Facilitating Settlement in Arbitration: A Shift Towards Amicable Resolutions
Streamlining resolution in arbitration proceedings: Should the court intervene to expedite matters?
The landscape of arbitration is evolving, with a growing emphasis on facilitating settlements between parties. This approach aims to foster agreements that can save time, resources, and potentially, relationships. Here's a look at some of the current techniques being employed:
- Incorporating Mediation into the Arbitral Process: By including a mediation window within the procedural timetable, parties can explore amicable resolutions before proceeding with arbitration. However, tribunals typically require the agreement of both parties before setting up a mediation window.
- Hybrid Mediation-Arbitration (Med-Arb): This process combines mediation and arbitration. Parties first attempt to resolve issues through mediation. If mediation fails or some issues remain unresolved, the mediator can assume the role of arbitrator and render a binding decision, or an arbitrator can take over the case.
- Preliminary Views: Arbitral tribunals can provide non-binding preliminary assessments of the issues in dispute. This helps parties evaluate their prospects realistically, encouraging them to consider settlement.
- Settlement Conferences: Arbitrators may chair settlement conferences to facilitate negotiations. These conferences are subject to "settlement privilege," meaning any discussions cannot be referenced in subsequent awards if the conference does not lead to a settlement.
- First Case Management Conferences and Mid-Stream Conferences: These can be used to discuss settlement options and facilitate communication between parties.
Several key arbitral institutions have adopted rules to facilitate settlement:
- ICC Rules: The ICC Rules empower arbitral tribunals to encourage settlement actively, with 42% of cases resolved before a final award in 2023.
- CIETAC Arbitration Rules: These rules also support a proactive stance on settlement, similar to the ICC.
- DIS Arbitration Rules: These rules obligate tribunals to discuss settlement possibilities with parties.
- LCIA, SIAC, and HKIAC: These institutions historically have taken a more conservative view regarding settlement facilitation.

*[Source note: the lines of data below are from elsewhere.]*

-- ==== Sys2Proof/Laws/PerInstr.lean ====
section
/-! SUPPORT. The family EncodedFields: for each instruction, its encoded word carries every field of the X-Form
(30_encoding.md rules R61 and R62), whatever the extended opcodes are. -/

namespace Sys2Proof.Laws

/-- The fields of the encoded word are PO = 31, the four operands, the instruction's extended opcode and bit 31 = 0. -/
def EncodedFields.Statement (i : Instr) : Prop :=
  ∀ t : XoTable, fieldPO (encode t i) = poStshift ∧ regOfBits (fieldRS (encode t i)) = i.rs ∧
    regOfBits (fieldRA (encode t i)) = i.ra ∧ regOfBits (fieldRB (encode t i)) = i.rb ∧
    shOfBits (fieldSH (encode t i)) = i.sh ∧ fieldXO (encode t i) = t.get i.mnemonic ∧ fieldR31 (encode t i) = 0#1

/-- The reason, once for all constructors. -/
theorem encoded_fields (i : Instr) : EncodedFields.Statement i := fun t => by simp [encode]

variable (rs ra rb : RegNum) (sh : ShSel)

theorem EncodedFields.stbsx : EncodedFields.Statement (.stbsx rs ra rb sh) := encoded_fields _
theorem EncodedFields.stbsux : EncodedFields.Statement (.stbsux rs ra rb sh) := encoded_fields _
theorem EncodedFields.sthsx : EncodedFields.Statement (.sthsx rs ra rb sh) := encoded_fields _
theorem EncodedFields.sthsux : EncodedFields.Statement (.sthsux rs ra rb sh) := encoded_fields _
theorem EncodedFields.stwsx : EncodedFields.Statement (.stwsx rs ra rb sh) := encoded_fields _
theorem EncodedFields.stwsux : EncodedFields.Statement (.stwsux rs ra rb sh) := encoded_fields _
theorem EncodedFields.stdsx : EncodedFields.Statement (.stdsx rs ra rb sh) := encoded_fields _
theorem EncodedFields.stdsux : EncodedFields.Statement (.stdsux rs ra rb sh) := encoded_fields _
theorem EncodedFields.sthbrsx : EncodedFields.Statement (.sthbrsx rs ra rb sh) := encoded_fields _
theorem EncodedFields.stwbrsx : EncodedFields.Statement (.stwbrsx rs ra rb sh) := encoded_fields _
theorem EncodedFields.stdbrsx : EncodedFields.Statement (.stdbrsx rs ra rb sh) := encoded_fields _

end Sys2Proof.Laws
end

However, a significant proportion of cases are still resolved through settlement, with the HKIAC reporting 57% of arbitrations concluded in 2023 being resolved this way.
This shift towards settlement reflects the increasing recognition of its value in arbitration, both in terms of efficiency and cost savings. It's worth noting that tribunals are increasingly comfortable in guiding parties towards considering settlement options, but they are generally reluctant to set down a mediation window unless both parties agree.
The fundamental tenet of international arbitration—that tribunals are independent, impartial, and neutral—remains unchanged. However, some parties (particularly respondents) may not have a detailed understanding of their prospects at the first case management conference and may be unwilling to engage meaningfully with settlement proposals.
The ACICA Arbitration Rules require the tribunal to discuss settlement options at the preliminary meeting. Other forms of mid-stream conferences, such as the "Kaplan hearing," developed by arbitrator Neil Kaplan, can also be used to facilitate settlement discussions.
However, in-house counsel may express concerns about arbitrators who raise settlement issues later in the proceeding, fearing a lack of neutrality. This underscores the importance of maintaining the balance between encouraging settlement and preserving the impartiality of the tribunal.
Finance plays a crucial role in allowing businesses to engage in arbitration, as it enables them to cover the costs associated with the arbitral process.
Businesses can also benefit from the amicable resolutions fostered by the growing emphasis on settlement techniques in arbitration, reducing potential financial losses and maintaining relations with their counterparts.